(AVAILABLE DATA begins)
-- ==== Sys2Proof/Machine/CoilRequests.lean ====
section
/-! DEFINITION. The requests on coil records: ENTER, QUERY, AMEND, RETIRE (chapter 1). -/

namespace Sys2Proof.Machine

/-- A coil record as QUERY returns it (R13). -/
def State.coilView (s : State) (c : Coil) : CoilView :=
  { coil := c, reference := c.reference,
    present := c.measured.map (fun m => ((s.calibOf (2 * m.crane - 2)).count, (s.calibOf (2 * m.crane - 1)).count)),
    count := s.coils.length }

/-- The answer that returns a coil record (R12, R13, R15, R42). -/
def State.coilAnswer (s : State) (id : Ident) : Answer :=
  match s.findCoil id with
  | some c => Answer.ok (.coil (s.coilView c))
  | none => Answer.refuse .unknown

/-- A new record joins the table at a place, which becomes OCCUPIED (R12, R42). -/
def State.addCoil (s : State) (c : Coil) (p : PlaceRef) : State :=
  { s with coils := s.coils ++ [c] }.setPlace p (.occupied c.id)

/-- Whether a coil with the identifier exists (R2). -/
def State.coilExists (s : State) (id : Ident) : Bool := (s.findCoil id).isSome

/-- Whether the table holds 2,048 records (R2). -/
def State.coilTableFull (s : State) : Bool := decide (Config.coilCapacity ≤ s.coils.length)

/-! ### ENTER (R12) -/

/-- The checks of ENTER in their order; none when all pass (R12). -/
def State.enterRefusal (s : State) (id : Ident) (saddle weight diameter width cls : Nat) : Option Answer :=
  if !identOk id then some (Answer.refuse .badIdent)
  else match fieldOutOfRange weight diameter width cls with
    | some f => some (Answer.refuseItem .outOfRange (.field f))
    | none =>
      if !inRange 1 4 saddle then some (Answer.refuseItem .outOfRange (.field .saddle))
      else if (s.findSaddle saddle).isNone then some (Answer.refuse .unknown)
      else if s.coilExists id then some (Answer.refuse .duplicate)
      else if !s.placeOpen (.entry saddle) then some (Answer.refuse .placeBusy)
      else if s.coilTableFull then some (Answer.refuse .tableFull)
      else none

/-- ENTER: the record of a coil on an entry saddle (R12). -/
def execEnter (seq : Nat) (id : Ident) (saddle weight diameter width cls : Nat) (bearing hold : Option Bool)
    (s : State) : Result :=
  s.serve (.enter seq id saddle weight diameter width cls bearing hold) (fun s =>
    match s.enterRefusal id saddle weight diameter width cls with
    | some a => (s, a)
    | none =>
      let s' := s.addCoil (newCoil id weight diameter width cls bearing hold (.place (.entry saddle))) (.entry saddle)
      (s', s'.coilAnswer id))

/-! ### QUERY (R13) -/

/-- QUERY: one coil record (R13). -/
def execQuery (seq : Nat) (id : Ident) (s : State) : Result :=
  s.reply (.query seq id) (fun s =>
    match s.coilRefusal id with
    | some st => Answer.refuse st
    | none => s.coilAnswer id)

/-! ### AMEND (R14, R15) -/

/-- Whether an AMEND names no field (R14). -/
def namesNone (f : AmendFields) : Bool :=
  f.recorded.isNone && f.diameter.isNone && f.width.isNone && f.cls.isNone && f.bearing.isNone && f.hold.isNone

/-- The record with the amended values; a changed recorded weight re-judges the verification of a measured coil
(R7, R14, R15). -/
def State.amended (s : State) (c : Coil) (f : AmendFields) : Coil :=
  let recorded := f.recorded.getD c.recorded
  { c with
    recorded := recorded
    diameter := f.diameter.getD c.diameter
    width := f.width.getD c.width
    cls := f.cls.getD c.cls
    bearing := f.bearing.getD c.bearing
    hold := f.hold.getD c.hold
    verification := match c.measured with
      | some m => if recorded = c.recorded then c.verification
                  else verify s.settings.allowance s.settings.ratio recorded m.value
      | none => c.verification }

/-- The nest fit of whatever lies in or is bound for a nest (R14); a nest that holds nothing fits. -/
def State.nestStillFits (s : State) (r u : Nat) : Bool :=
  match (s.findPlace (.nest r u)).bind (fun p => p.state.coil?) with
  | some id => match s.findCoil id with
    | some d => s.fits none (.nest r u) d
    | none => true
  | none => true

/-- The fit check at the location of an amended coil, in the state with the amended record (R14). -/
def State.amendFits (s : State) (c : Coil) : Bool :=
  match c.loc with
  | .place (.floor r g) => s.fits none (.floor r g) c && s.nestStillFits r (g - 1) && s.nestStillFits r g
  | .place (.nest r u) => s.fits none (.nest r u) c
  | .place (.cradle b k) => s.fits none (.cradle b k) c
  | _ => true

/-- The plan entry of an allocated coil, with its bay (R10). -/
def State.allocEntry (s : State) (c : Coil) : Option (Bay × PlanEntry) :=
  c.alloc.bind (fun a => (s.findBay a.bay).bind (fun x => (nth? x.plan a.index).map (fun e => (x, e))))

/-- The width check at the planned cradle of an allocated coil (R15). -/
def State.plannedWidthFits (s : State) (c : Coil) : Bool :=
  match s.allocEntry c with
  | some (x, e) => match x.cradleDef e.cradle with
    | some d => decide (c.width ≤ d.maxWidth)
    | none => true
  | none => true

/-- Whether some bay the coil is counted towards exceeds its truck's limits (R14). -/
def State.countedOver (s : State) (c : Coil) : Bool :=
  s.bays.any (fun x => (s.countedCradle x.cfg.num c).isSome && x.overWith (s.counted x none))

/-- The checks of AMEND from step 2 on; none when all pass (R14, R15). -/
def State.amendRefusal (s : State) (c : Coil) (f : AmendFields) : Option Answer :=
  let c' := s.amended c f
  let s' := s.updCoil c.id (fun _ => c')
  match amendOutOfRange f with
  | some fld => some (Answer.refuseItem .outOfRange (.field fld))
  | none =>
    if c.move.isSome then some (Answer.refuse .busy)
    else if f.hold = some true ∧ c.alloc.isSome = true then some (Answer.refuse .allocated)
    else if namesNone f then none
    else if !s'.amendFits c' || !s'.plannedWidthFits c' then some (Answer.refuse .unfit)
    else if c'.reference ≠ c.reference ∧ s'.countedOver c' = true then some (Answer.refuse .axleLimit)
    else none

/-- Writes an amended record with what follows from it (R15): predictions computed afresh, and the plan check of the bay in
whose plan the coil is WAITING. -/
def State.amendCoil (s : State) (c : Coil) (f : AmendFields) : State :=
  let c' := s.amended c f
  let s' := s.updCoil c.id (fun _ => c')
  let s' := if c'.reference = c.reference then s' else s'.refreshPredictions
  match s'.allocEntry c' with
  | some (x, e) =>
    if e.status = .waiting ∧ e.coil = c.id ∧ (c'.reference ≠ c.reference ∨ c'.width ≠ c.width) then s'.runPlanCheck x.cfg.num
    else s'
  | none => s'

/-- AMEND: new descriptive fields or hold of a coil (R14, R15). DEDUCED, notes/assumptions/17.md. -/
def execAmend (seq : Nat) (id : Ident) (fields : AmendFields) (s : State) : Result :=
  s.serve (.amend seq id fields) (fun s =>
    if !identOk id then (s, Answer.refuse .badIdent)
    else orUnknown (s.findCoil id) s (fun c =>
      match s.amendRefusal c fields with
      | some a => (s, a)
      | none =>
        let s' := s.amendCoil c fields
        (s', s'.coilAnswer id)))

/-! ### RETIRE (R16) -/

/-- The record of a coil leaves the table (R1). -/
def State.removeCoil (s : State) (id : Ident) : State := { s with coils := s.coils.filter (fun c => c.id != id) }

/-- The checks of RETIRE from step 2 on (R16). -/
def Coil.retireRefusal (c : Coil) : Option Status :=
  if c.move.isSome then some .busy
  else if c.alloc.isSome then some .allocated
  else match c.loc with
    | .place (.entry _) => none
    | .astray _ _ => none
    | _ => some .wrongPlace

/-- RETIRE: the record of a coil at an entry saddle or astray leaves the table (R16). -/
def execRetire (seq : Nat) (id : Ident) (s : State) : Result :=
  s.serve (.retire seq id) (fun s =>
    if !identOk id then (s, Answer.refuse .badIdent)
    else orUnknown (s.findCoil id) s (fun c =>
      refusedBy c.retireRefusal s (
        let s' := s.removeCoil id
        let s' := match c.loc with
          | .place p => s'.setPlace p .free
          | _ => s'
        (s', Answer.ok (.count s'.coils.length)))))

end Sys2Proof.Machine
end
(AVAILABLE DATA ends)
▸ **ACTIVITY**
Scan the listing for the string "coilView" and copy every line that carries it.

▸ **RESULT OF THE TASK**
def State.coilView (s : State) (c : Coil) : CoilView :=
  | some c => Answer.ok (.coil (s.coilView c))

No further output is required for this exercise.